Collected data
----
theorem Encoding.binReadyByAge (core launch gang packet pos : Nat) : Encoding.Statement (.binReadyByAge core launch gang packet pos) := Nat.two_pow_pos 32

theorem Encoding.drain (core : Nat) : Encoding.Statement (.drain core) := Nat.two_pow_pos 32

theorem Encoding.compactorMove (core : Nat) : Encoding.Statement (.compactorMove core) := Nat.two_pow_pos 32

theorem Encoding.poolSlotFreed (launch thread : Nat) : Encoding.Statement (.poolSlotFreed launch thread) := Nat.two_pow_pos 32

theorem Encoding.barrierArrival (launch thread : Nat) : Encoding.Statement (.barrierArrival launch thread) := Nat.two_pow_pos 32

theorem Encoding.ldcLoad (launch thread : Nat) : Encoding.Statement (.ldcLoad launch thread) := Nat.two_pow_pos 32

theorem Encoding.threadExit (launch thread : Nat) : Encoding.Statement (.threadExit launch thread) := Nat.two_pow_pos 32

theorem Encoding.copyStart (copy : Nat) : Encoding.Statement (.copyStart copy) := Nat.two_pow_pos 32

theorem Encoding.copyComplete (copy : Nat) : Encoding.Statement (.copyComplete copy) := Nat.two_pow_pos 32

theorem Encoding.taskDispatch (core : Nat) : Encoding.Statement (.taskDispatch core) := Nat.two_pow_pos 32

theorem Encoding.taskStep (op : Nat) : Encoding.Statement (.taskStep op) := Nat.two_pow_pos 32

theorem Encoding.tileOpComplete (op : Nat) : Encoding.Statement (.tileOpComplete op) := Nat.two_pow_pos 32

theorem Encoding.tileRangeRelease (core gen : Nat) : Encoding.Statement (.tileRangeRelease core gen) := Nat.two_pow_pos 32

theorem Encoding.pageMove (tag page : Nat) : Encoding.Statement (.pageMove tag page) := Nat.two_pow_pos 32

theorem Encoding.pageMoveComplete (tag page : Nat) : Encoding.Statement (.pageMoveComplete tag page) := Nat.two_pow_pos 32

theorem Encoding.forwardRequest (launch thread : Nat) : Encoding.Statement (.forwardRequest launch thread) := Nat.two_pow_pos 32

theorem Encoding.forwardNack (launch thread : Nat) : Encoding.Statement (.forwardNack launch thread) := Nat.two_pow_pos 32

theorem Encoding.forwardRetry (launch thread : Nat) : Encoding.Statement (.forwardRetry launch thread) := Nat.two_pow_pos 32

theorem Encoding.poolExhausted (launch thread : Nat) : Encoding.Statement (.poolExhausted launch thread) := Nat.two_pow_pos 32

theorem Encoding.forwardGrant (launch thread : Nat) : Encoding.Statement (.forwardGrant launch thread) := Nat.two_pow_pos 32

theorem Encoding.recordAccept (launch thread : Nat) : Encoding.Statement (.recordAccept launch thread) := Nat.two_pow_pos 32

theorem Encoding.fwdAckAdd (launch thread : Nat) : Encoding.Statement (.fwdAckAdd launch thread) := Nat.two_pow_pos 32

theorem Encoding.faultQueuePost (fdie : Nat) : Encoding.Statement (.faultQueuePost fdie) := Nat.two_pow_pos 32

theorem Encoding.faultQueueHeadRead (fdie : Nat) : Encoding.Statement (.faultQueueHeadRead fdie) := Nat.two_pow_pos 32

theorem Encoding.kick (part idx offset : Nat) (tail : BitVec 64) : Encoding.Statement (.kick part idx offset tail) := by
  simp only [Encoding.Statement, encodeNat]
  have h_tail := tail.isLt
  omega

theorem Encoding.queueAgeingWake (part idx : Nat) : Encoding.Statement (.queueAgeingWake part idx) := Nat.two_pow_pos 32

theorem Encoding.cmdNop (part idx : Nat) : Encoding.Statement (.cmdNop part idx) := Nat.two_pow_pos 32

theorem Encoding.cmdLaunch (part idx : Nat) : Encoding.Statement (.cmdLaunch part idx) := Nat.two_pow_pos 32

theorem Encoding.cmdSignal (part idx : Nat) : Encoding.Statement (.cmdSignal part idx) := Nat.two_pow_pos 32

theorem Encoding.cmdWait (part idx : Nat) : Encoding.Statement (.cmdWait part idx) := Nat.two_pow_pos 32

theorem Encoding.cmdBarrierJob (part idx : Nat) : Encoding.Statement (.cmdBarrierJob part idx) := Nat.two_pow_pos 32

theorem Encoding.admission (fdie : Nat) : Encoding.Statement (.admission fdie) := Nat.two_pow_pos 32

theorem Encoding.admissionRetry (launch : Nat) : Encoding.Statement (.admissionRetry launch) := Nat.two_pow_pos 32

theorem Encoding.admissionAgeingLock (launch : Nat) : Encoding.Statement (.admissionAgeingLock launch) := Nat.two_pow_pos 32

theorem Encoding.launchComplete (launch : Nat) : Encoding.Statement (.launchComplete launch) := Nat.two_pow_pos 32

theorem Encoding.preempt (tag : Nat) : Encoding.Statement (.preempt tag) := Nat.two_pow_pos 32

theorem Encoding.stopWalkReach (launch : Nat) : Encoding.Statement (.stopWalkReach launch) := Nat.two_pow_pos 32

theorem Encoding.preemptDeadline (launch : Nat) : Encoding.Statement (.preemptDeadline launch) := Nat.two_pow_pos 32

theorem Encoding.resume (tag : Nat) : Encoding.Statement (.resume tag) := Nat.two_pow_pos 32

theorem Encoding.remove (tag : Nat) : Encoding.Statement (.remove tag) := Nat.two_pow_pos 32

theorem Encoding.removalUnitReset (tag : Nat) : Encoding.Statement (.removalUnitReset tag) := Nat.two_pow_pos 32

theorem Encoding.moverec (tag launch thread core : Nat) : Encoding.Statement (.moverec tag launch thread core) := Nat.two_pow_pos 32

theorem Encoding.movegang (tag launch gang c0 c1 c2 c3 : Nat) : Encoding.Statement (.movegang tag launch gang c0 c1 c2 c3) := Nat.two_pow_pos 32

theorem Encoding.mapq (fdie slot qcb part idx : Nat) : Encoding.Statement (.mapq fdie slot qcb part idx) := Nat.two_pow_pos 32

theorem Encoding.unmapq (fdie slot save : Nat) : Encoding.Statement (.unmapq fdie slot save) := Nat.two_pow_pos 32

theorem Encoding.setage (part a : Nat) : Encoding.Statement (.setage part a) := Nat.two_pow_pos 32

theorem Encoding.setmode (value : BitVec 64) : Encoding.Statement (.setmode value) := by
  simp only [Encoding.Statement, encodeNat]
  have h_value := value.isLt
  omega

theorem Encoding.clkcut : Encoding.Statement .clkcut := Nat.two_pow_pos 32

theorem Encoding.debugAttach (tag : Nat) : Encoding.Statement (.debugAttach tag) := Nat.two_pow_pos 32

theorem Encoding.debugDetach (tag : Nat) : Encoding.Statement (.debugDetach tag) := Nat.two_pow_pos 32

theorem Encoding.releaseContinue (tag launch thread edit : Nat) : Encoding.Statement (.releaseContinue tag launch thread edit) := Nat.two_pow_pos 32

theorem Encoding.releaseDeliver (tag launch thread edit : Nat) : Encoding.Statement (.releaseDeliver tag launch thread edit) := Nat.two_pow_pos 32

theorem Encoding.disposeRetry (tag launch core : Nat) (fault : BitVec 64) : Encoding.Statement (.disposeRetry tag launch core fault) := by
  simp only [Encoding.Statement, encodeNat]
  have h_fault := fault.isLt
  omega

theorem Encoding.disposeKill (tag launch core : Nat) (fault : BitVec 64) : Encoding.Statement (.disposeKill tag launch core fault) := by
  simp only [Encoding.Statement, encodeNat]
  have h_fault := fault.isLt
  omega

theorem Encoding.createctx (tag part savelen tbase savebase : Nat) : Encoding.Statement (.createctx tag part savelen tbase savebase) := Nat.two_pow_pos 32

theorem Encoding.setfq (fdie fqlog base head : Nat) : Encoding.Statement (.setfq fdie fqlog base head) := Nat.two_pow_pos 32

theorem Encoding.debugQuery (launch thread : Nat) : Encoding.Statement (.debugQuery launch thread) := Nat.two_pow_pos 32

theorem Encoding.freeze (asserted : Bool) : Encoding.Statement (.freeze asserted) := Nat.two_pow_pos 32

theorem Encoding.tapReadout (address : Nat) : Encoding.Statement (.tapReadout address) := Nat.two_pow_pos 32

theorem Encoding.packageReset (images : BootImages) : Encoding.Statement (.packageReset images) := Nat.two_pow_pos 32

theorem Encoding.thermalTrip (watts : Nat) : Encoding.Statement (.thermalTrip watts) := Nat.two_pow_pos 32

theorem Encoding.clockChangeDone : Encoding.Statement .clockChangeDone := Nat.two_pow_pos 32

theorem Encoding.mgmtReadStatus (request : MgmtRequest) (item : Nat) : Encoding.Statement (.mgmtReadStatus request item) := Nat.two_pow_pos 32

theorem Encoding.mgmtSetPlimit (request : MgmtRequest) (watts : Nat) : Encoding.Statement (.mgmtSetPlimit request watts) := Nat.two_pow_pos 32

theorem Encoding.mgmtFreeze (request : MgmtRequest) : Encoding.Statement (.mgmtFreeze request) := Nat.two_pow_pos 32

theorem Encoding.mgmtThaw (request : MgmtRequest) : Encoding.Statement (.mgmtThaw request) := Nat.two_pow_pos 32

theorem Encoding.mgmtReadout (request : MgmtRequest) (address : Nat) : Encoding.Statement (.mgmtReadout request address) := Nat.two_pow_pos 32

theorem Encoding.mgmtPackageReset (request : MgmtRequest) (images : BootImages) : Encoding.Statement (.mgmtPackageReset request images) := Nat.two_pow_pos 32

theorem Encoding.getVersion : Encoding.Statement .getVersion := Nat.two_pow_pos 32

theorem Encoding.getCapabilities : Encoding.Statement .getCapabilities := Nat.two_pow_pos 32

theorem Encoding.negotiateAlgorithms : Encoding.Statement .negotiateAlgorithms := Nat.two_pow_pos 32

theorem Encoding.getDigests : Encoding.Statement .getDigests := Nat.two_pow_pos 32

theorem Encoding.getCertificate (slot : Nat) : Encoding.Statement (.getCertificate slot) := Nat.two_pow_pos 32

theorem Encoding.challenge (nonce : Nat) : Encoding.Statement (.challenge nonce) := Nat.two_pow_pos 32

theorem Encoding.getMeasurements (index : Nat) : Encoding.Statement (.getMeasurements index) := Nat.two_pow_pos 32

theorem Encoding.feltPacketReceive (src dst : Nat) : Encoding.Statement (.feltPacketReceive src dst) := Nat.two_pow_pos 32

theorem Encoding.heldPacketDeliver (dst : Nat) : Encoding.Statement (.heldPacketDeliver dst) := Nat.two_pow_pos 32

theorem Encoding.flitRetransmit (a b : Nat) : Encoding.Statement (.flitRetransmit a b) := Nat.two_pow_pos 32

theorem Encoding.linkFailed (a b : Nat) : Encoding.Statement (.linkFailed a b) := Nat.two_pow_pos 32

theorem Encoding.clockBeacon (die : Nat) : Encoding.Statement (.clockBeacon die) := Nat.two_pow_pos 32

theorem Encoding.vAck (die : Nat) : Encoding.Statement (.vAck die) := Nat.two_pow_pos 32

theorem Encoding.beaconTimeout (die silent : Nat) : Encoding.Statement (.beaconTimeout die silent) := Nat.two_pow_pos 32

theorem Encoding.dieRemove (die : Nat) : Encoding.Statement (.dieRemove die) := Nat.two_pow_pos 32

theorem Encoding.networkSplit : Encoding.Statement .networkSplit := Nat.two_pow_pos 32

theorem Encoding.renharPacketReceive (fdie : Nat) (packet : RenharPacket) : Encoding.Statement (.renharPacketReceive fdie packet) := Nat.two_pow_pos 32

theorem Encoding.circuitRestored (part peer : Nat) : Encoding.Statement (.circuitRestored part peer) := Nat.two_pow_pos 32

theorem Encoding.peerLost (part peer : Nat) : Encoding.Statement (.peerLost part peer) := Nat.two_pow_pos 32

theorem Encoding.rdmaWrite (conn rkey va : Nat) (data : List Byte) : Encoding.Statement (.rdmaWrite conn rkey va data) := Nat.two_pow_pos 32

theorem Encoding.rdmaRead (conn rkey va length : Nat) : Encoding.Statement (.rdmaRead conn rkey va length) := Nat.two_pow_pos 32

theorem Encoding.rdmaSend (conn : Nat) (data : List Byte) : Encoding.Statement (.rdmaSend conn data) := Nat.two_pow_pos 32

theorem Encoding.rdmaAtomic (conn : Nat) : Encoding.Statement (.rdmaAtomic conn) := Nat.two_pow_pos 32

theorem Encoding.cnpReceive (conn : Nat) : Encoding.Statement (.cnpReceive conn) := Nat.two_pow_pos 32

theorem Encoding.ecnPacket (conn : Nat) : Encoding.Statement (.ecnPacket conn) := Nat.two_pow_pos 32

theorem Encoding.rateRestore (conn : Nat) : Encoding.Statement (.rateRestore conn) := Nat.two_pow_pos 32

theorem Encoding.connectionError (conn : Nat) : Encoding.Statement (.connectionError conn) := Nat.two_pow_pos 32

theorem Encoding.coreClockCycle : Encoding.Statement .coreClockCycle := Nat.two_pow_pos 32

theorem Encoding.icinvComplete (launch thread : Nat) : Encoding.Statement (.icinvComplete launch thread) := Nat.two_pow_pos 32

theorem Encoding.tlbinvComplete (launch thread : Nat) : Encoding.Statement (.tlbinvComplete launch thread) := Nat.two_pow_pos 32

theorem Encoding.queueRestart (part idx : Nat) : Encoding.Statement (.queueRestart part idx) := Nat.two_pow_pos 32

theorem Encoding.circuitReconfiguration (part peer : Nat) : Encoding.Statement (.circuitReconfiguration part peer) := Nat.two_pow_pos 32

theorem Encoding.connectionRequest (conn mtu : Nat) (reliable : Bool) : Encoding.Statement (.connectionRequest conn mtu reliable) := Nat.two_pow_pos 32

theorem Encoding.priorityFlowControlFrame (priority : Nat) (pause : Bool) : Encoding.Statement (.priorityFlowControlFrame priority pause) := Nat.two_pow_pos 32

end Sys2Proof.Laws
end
----
__Aim of the task__
Transcribe, exactly and without additions, the lines of the records above, beginning with the line that contains "theorem Encoding.circuitRestored (part" and ending with the line that contains "theorem Encoding.connectionError (conn", both included.

__Solution to the exercise__
theorem Encoding.circuitRestored (part peer : Nat) : Encoding.Statement (.circuitRestored part peer) := Nat.two_pow_pos 32

theorem Encoding.peerLost (part peer : Nat) : Encoding.Statement (.peerLost part peer) := Nat.two_pow_pos 32

theorem Encoding.rdmaWrite (conn rkey va : Nat) (data : List Byte) : Encoding.Statement (.rdmaWrite conn rkey va data) := Nat.two_pow_pos 32

theorem Encoding.rdmaRead (conn rkey va length : Nat) : Encoding.Statement (.rdmaRead conn rkey va length) := Nat.two_pow_pos 32

theorem Encoding.rdmaSend (conn : Nat) (data : List Byte) : Encoding.Statement (.rdmaSend conn data) := Nat.two_pow_pos 32

theorem Encoding.rdmaAtomic (conn : Nat) : Encoding.Statement (.rdmaAtomic conn) := Nat.two_pow_pos 32

theorem Encoding.cnpReceive (conn : Nat) : Encoding.Statement (.cnpReceive conn) := Nat.two_pow_pos 32

theorem Encoding.ecnPacket (conn : Nat) : Encoding.Statement (.ecnPacket conn) := Nat.two_pow_pos 32

theorem Encoding.rateRestore (conn : Nat) : Encoding.Statement (.rateRestore conn) := Nat.two_pow_pos 32

theorem Encoding.connectionError (conn : Nat) : Encoding.Statement (.connectionError conn) := Nat.two_pow_pos 32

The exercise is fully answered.